Dalam pertempuran ini, militer AS mengklaim telah menenggelamkan 6 perahu kecil milik Iran.
Dilansir APNews, ketegangan terjadi di saat Presiden AS Donald Trump mencoba membuka jalur air paling vital bagi energi global tersebut.
Militer AS melaporkan 2 kapal dagang berbendera Amerika telah melintasi selat sebagai bagian dari inisiatif ‘Proyek Kebebasan’.
Namun, Uni Emirat Arab (UEA), sekutu utama AS, melaporkan telah diserang oleh Iran untuk pertama kalinya sejak gencatan senjata April lalu.
Kementerian Pertahanan UEA menyebut Iran meluncurkan 4 rudal jelajah, 3 berhasil ditembak jatuh, sementara 1 jatuh ke laut.
Tak cuma rudal, serangan drone Iran juga memicu kebakaran di fasilitas minyak utama di emirat Fujairah.
Insiden ini mengakibatkan 3 warga negara India terluka. Sementara itu, militer Inggris melaporkan 2 kapal kargo terbakar di lepas pantai UEA.
AS Klaim Selat Hormuz Kini Aman
Komandan Komando Pusat AS, Laksamana Brad Cooper, menyebut pasukan Amerika telah membuka jalur selat yang sebelumnya dipasangi ranjau Iran.
Ia menyebut Iran sempat meluncurkan rudal, drone, hingga perahu kecil ke arah kapal sipil yang dikawal militer AS.
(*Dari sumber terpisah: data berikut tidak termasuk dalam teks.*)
-- ==== Sys2Proof/Machine/AddressMap.lean ====
section
/-! DEFINITION. The address map of the bus window (R71) and what each address names (R70). -/

namespace Sys2Proof.Machine

/-- PAYLOAD, 512 bytes from `0x0200` (R48). -/
def payloadBase : Nat := 0x0200
/-- DCW, 512 bytes from `0x0400` (R48). -/
def dcwBase : Nat := 0x0400
/-- POLY, 256 bytes from `0x0600` (R48). -/
def polyBase : Nat := 0x0600
/-- GEN, 128 bytes from `0x0700` (R48). -/
def genBase : Nat := 0x0700
/-- REM, 64 bytes from `0x0780` (R48). -/
def remBase : Nat := 0x0780
/-- SYN, 64 bytes from `0x07C0` (R48). -/
def synBase : Nat := 0x07C0
/-- ICW, 512 bytes from `0x0800` (R48). -/
def icwBase : Nat := 0x0800
/-- ECW, 128 bytes from `0x0A00` (R48). -/
def ecwBase : Nat := 0x0A00
/-- MATRIX, 4096 cells from `0x1000` (R57). -/
def matrixBase : Nat := 0x1000

/-- The address of MATRIX cell `(r, c)` (R57). -/
def cellAddr (r c : Nat) : Nat := matrixBase + 64 * r + c

/-- The address of EC byte `j` of block `b` (R56). -/
def ecwAddr (b j : Nat) : Nat := ecwBase + 32 * b + j

/-- An address of the RAM buffers `0x0200`-`0x0A7F` or of MATRIX `0x1000`-`0x1FFF` (R71). -/
def isRam (a : Nat) : Bool := (0x0200 ≤ a && a < 0x0A80) || (0x1000 ≤ a && a < 0x2000)

/-- An address of a buffer the host may write: PAYLOAD, DCW, POLY, ICW or ECW (R71). -/
def isHostRw (a : Nat) : Bool := (0x0200 ≤ a && a < 0x0700) || (0x0800 ≤ a && a < 0x0A80)

/-- What an address of the window names. -/
inductive Loc where
  /-- A named register (R71). -/
  | reg (r : RegName)
  /-- A buffer byte the host may read and write. -/
  | ramRw (a : Nat)
  /-- A byte of GEN, REM or SYN, which the host may only read. -/
  | ramRo (a : Nat)
  /-- A MATRIX cell, which the host may only read. -/
  | cell (a : Nat)
  /-- A reserved address (R86). -/
  | reserved
  deriving DecidableEq, Repr

/-- The registers in address order, from `0x0000`; `0x0007` is reserved (R71). -/
def regAt (a : Nat) : Option RegName :=
  match a with
  | 0x00 => some .id0
  | 0x01 => some .id1
  | 0x02 => some .rev
  | 0x03 => some .cmd
  | 0x04 => some .status
  | 0x05 => some .errcode
  | 0x06 => some .stage
  | 0x08 => some .opa
  | 0x09 => some .opb
  | 0x0A => some .res
  | 0x0B => some .k
  | 0x0C => some .plen
  | 0x0D => some .version
  | 0x0E => some .lenLo
  | 0x0F => some .lenHi
  | 0x10 => some .size
  | 0x11 => some .nblk
  | 0x12 => some .ecpb
  | 0x13 => some .ndataLo
  | 0x14 => some .ndataHi
  | 0x15 => some .ntotalLo
  | 0x16 => some .ntotalHi
  | 0x17 => some .bpNbits
  | 0x18 => some .bpValLo
  | 0x19 => some .bpValHi
  | 0x1A => some .bpPosLo
  | 0x1B => some .bpPosHi
  | _ => none

/-- What address `addr` names, by the ranges of R71. -/
def locate (addr : BusAddr) : Loc :=
  let a := addr.toNat
  if a < 0x0200 then
    match regAt a with
    | some r => .reg r
    | none => .reserved
  else if isHostRw a then .ramRw a
  else if a < 0x0800 then .ramRo a
  else if 0x1000 ≤ a ∧ a < 0x2000 then .cell a
  else .reserved

end Sys2Proof.Machine
end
“Helikopter militer AS menenggelamkan enam perahu kecil. Setiap ancaman telah dikalahkan,” tegas Cooper kepada wartawan.
Ia mengatakan, komandan AS di lapangan punya wewenang penuh untuk membela unit militer maupun pelayaran komersial dari serangan Iran.
Upaya pembukaan selat ini bertujuan untuk meredakan kekhawatiran ekonomi global dan lonjakan harga bahan bakar akibat penutupan jalur oleh Iran.
Namun, langkah “Proyek Kebebasan” ini berisiko menyulut kembali perang skala penuh yang pecah pada Februari lalu.
Trump mengingatkan setiap upaya Iran menyetop lalu lintas selat akan dihadapi dengan kekerasan.
Ia mengklaim misi ini adalah misi kemanusiaan untuk membantu ratusan kapal yang terdampar di Teluk Persia.
Di sisi lain, Teheran mengecam tindakan AS sebagai pelanggaran gencatan senjata.
Kantor berita resmi Iran, IRNA, bahkan menyebut inisiatif Trump tersebut sebagai bagian dari “delusi”.